The poll shows that 91 percent favor stricter screenings of passengers traveling from West Africa.
The Ebola infections and the CDC’s missteps are keeping the news story alive and making it difficult for Democratic candidates to talk about topics other than the administration’s apparent incompetence, Mr. McHenry said.
“It’s another issue on which Democrats are having to defend the president or turn around and attack the country’s response on this,” he said. “At a time when they want to be talking about almost anything else, they’re talking about the administration again.”

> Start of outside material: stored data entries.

theorem execSeek_only : ∀ a0 a1 s z, Only [.out, .log, .nvm, .nvs, .inst, .fn, .fss, .arc, .drives, .pwb] s (runRow (execSeek a0 a1 s) z) := by
  intro a0 a1 s z
  unfold execSeek
  rw [runRow_next]
  refine Only.whenServing (fun t1 h2 => ?_) ?_
  · extract_lets x3 x4 x5 x6
    refine Only.cut (t := x4) ?_ (fun h7 => ?_)
    · unfold x4
      refine Only.via (State.touchDrive_only _ _) rfl ?_
      refine Only.via (State.take_only _ _) rfl ?_
      exact h2
    refine Only.cut (t := x6) ?_ (fun h8 => ?_)
    · unfold x6
      refine Only.via (State.modDrive_only _ _ _) rfl ?_
      exact h7
    split
    · rename_i y9 y10 y11 y12 y13 y14
      exact h8
    · rename_i y15 y16
      refine Only.via (State.sledSeekTo_only _ _) rfl ?_
      exact h8
    · rename_i y17 y18
      refine Only.via (State.settle_only _) rfl ?_
      refine Only.via (State.seek_only _ _ _) rfl ?_
      refine Only.via (State.modDrive_only _ _ _) rfl ?_
      exact h8
    · rename_i y19 y20 y21 y22
      exact h8
  · exact Only.refl _ _

theorem execSeekConfirm_only : ∀ a0 a1 s z, Only [.out, .log, .nvm, .nvs, .inst, .fn, .fss, .arc, .drives] s (runRow (execSeekConfirm a0 a1 s) z) := by
  intro a0 a1 s z
  unfold execSeekConfirm
  rw [runRow_next]
  refine Only.whenServing (fun t1 h2 => ?_) ?_
  · extract_lets x3 x4 x5 x6 x7
    refine Only.cut (t := x5) ?_ (fun h8 => ?_)
    · unfold x5
      refine Only.via (State.modDrive_only _ _ _) rfl ?_
      exact h2
    refine Only.cut (t := x7) ?_ (fun h9 => ?_)
    · unfold x7
      refine Only.via (State.modDrive_only _ _ _) rfl ?_
      exact h8
    refine Only.ite (fun _ => ?_) (fun _ => ?_)
    · exact h2
    · refine Only.ite (fun _ => ?_) (fun _ => ?_)
      · refine Only.via (State.settle_only _) rfl ?_
        refine Only.via (State.shortSeek_only _ _ _) rfl ?_
        exact h8
      · refine Only.ite (fun _ => ?_) (fun _ => ?_)
        · refine Only.via (State.modDrive_only _ _ _) rfl ?_
          exact h8
        · refine Only.via (State.settle_only _) rfl ?_
          refine Only.ite (fun _ => ?_) (fun _ => ?_)
          · refine Only.via (State.seek_only _ _ _) rfl ?_
            exact h9
          · refine Only.ite (fun _ => ?_) (fun _ => ?_)
            · refine Only.via (State.seek_only _ _ _) rfl ?_
              exact h9
            · refine Only.ite (fun _ => ?_) (fun _ => ?_)
              · refine Only.via (State.shortSeek_only _ _ _) rfl ?_
                exact h9
              · refine Only.via (State.note_only _ _ _) rfl ?_
                refine Only.via (State.openTrk_only _ _ _) rfl ?_
                exact h9
  · exact Only.refl _ _

theorem State.abandonSlot_only : ∀ s a1, Only [.out, .log, .nvm, .nvs, .inst, .fn, .fss, .arc, .drives] s (State.abandonSlot s a1) := by
  intro s a1
  unfold State.abandonSlot
  split
  · rename_i y1 y2 y3 y4 y5 y6
    refine Only.via (State.stripeBad_only _ _ _) rfl ?_
    refine Only.via (State.modWst_only _ _ _) rfl ?_
    exact Only.refl _ _
  · rename_i y7 y8 y9
    exact Only.refl _ _

theorem execChannelClockLockChange_only : ∀ a0 a1 a2 s z, Only [.out, .log, .nvm, .nvs, .inst, .fn, .fss, .arc, .drives] s (runRow (execChannelClockLockChange a0 a1 a2 s) z) := by
  intro a0 a1 a2 s z
  unfold execChannelClockLockChange
  rw [runRow_next]
  refine Only.whenServing (fun t1 h2 => ?_) ?_
  · extract_lets x3 x4
    refine Only.cut (t := x4) ?_ (fun h5 => ?_)
    · unfold x4
      refine Only.via (State.modRdc_only _ _ _) rfl ?_
      exact h2
    refine Only.ite (fun _ => ?_) (fun _ => ?_)
    · exact h2
    · refine Only.via (State.settle_only _) rfl ?_
      refine Only.ite (fun _ => ?_) (fun _ => ?_)
      · exact h5
      · refine Only.via (State.abandonSlot_only _ _) rfl ?_
        exact h5
  · exact Only.refl _ _

theorem execZoneWobbleMeasure_only : ∀ a0 a1 a2 a3 s z, Only [.drives] s (runRow (execZoneWobbleMeasure a0 a1 a2 a3 s) z) := by
  intro a0 a1 a2 a3 s z
  unfold execZoneWobbleMeasure
  rw [runRow_next]
  refine Only.whenServing (fun t1 h2 => ?_) ?_
  · refine Only.ite (fun _ => ?_) (fun _ => ?_)
    · refine Only.via (State.modRdc_only _ _ _) rfl ?_
      exact h2
    · exact h2
  · exact Only.refl _ _

theorem execFrameSync_only : ∀ a0 a1 a2 s z, Only [.drives] s (runRow (execFrameSync a0 a1 a2 s) z) := by
  intro a0 a1 a2 s z
  unfold execFrameSync
  rw [runRow_next]
  refine Only.whenServing (fun t1 h2 => ?_) ?_
  · extract_lets x3 x4 x5 x6 x7 x8
    refine Only.cut (t := x8) ?_ (fun h9 => ?_)
    · unfold x8
      split
      · rename_i y10 y11
        refine Only.via (State.modDrive_only _ _ _) rfl ?_
        exact h2
      · rename_i y12
        exact h2
    refine Only.ite (fun _ => ?_) (fun _ => ?_)
    · exact h2
    · refine Only.ite (fun _ => ?_) (fun _ => ?_)
      · exact h2
      · refine Only.via (State.modRdc_only _ _ _) rfl ?_
        exact h9
  · exact Only.refl _ _

theorem State.decodeSlot_only : ∀ s a1, Only [.drives] s (State.decodeSlot s a1) := by
  intro s a1
  unfold State.decodeSlot
  extract_lets x1
  split
  · rename_i y2 y3
    exact Only.refl _ _
  · rename_i y4 y5 y6
    split
    rename_i y7 y8 y9 y10
    refine Only.via (State.modRdc_only _ _ _) rfl ?_
    exact Only.refl _ _

end Sys2Proof.Machine
end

He added, “It reinforces a pattern of what people believe that they’re seeing — a lack of leadership, a lack of engagement. Whether it’s being slow to react in Ukraine, slow to react in Syria with [the Islamic State], he charitably has a very deliberate approach but, being less charitable, seems to not put the sense of urgency on issues that voters want him to have.”
How the crisis plays out politically might well depend on whether any more cases of Ebola surface in the U.S., Mr. McHenry said.
“If someone in Ohio winds up getting this, then it’s going to look like a pandemic to the public,” he said. “I’m sure more people are going to die from the flu this year [in the U.S.] than from Ebola, but the news media has a fresh story to run with every day, there’s a new facet to it every day.”
Workers at Cleveland Hopkins International Airport unload bags from the Frontier Airlines plane that Amber Joy Vinson flew to Dallas last week. Ms. Vinson is the second nurse to have a case of Ebola diagnosed at Texas Health Presbyterian Hospital.